7) Un enseignement des mathématiques basé sur l’automatisation des tâches principalement dans le domaine des techniques opératoires alors que les « problèmes » semblent venir avant tout des fameux problèmes, c’est à dire la capacité à mobiliser ses connaissances pour répondre à des questions. Plus généralement le calcul mental devient le parent pauvre de ces programmes ; alors que l’évolution structurelle de la société montre le recul historique de l’importance des techniques opératoires dans les usages sociaux des connaissances – qui d’entre-nous extrait encore des racines carrées ou bien pose encore ses divisions dans des situations de la vie quotidienne (voir à ce propos les écrits de R. Brissiaud et R. Charnay) -, le calcul mental et les ordres de grandeur semblant être des outils beaucoup plus utiles aux enfants dans leur future insertion sociale … Que dire de la règle de trois (pour ma part totalement inconnue, il a fallu que je découvre cette « technique », alors que je maîtrise – me semble-t-il – la proportionnalité) en lieu et place de la proportionnalité ?

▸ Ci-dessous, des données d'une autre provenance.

-- ==== Sys2Proof/Machine/ExecUnder.lean ====
section
/-!
DEFINITION. The execute phase under given parameters (spec/00_scope.md R5, R10); `exec` is this at the decided ones.
-/

namespace Sys2Proof.Machine

/-- The execute phase of R10 of spec/00_scope.md under given parameters. -/
def execUnder (p : Params) (i : Instr) (s : State) : Result :=
  match i with
  | .movRegReg rn rm => execMovRegRegUnder p rn rm s
  | .movRegImm rn imm => execMovRegImmUnder p rn imm s
  | .movRegMemReg rn rm => execMovRegMemRegUnder p rn rm s
  | .movRegMemImm rn imm => execMovRegMemImmUnder p rn imm s
  | .movMemRegReg rn rm => execMovMemRegRegUnder p rn rm s
  | .movMemRegImm rn imm => execMovMemRegImmUnder p rn imm s
  | .addReg rn rm => execAddRegUnder p rn rm s
  | .addImm rn imm => execAddImmUnder p rn imm s
  | .subReg rn rm => execSubRegUnder p rn rm s
  | .subImm rn imm => execSubImmUnder p rn imm s
  | .andReg rn rm => execAndRegUnder p rn rm s
  | .andImm rn imm => execAndImmUnder p rn imm s
  | .orReg rn rm => execOrRegUnder p rn rm s
  | .orImm rn imm => execOrImmUnder p rn imm s
  | .xorReg rn rm => execXorRegUnder p rn rm s
  | .xorImm rn imm => execXorImmUnder p rn imm s
  | .cmpReg rn rm => execCmpRegUnder p rn rm s
  | .cmpImm rn imm => execCmpImmUnder p rn imm s
  | .notReg r => execNotRegUnder p r s
  | .shrReg r => execShrRegUnder p r s
  | .rorReg r => execRorRegUnder p r s
  | .asrReg r => execAsrRegUnder p r s
  | .rolReg r => execRolRegUnder p r s
  | .jmpReg rn => execJmpRegUnder p rn s
  | .jmpImm imm => execJmpImmUnder p imm s
  | .jeReg rn => execJeRegUnder p rn s
  | .jeImm imm => execJeImmUnder p imm s
  | .jneReg rn => execJneRegUnder p rn s
  | .jneImm imm => execJneImmUnder p imm s
  | .jaReg rn => execJaRegUnder p rn s
  | .jaImm imm => execJaImmUnder p imm s
  | .jaeReg rn => execJaeRegUnder p rn s
  | .jaeImm imm => execJaeImmUnder p imm s
  | .jbeReg rn => execJbeRegUnder p rn s
  | .jbeImm imm => execJbeImmUnder p imm s
  | .jbReg rn => execJbRegUnder p rn s
  | .jbImm imm => execJbImmUnder p imm s
  | .jcReg rn => execJcRegUnder p rn s
  | .jcImm imm => execJcImmUnder p imm s
  | .jncReg rn => execJncRegUnder p rn s
  | .jncImm imm => execJncImmUnder p imm s
  | .outReg rn => execOutRegUnder p rn s
  | .outImm imm => execOutImmUnder p imm s
  | .inReg rn => execInRegUnder p rn s

end Sys2Proof.Machine
end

8.) Du côté de la langue française, rien sur l’expression écrite – pardon, la rédaction - ! : écrire un texte narratif de 5 lignes. Il s’agit avant tout de se conformer à la norme. Quid de l’implicite et de l’explicite dans la lecture ? L’impression donnée est d’une certaine indigence : la compréhension via la lecture orale, l’impasse sur la littérature de jeunesse, une vision réductrice du vocabulaire, une culture académique, « savante » qui ignore la culture réelle, vécue des élèves. De manière générale que reste-t-il de l’imagination, de la créativité, sujets qui manquent le plus à certains élèves ? … Un alourdissement important de la conjugaison – ajout de nombre de temps de conjugaison - et de la grammaire – l’ensemble des natures et fonctions grammaticales -, alors que l’on attend encore la démonstration du lien entre apprentissage de la grammaire et de la conjugaison et performances langagières …
9) Le côté artistique est vu avant tout sur une base patrimoniale : l’Art et la Culture c’est le passé ! Il s’agit d’ingurgiter des savoirs académiques. Quasiment rien sur la pratique artistique (3 lignes) contre une longue liste d’oeuvres patrimoniales. Comment se réalise l’appropriation culturelle dans ces conditions : sans pratique artistique effective que restera-t-il de ces connaissances ? Quant aux oeuvres contemporaines rien sur des artistes vivants : être un artiste connu - reconnu -, c’est être un artiste mort ! Quant au 7ème art et au 9ème art, rien ! Le cinéma et la bande dessinée ne méritent même pas d’être évoqués.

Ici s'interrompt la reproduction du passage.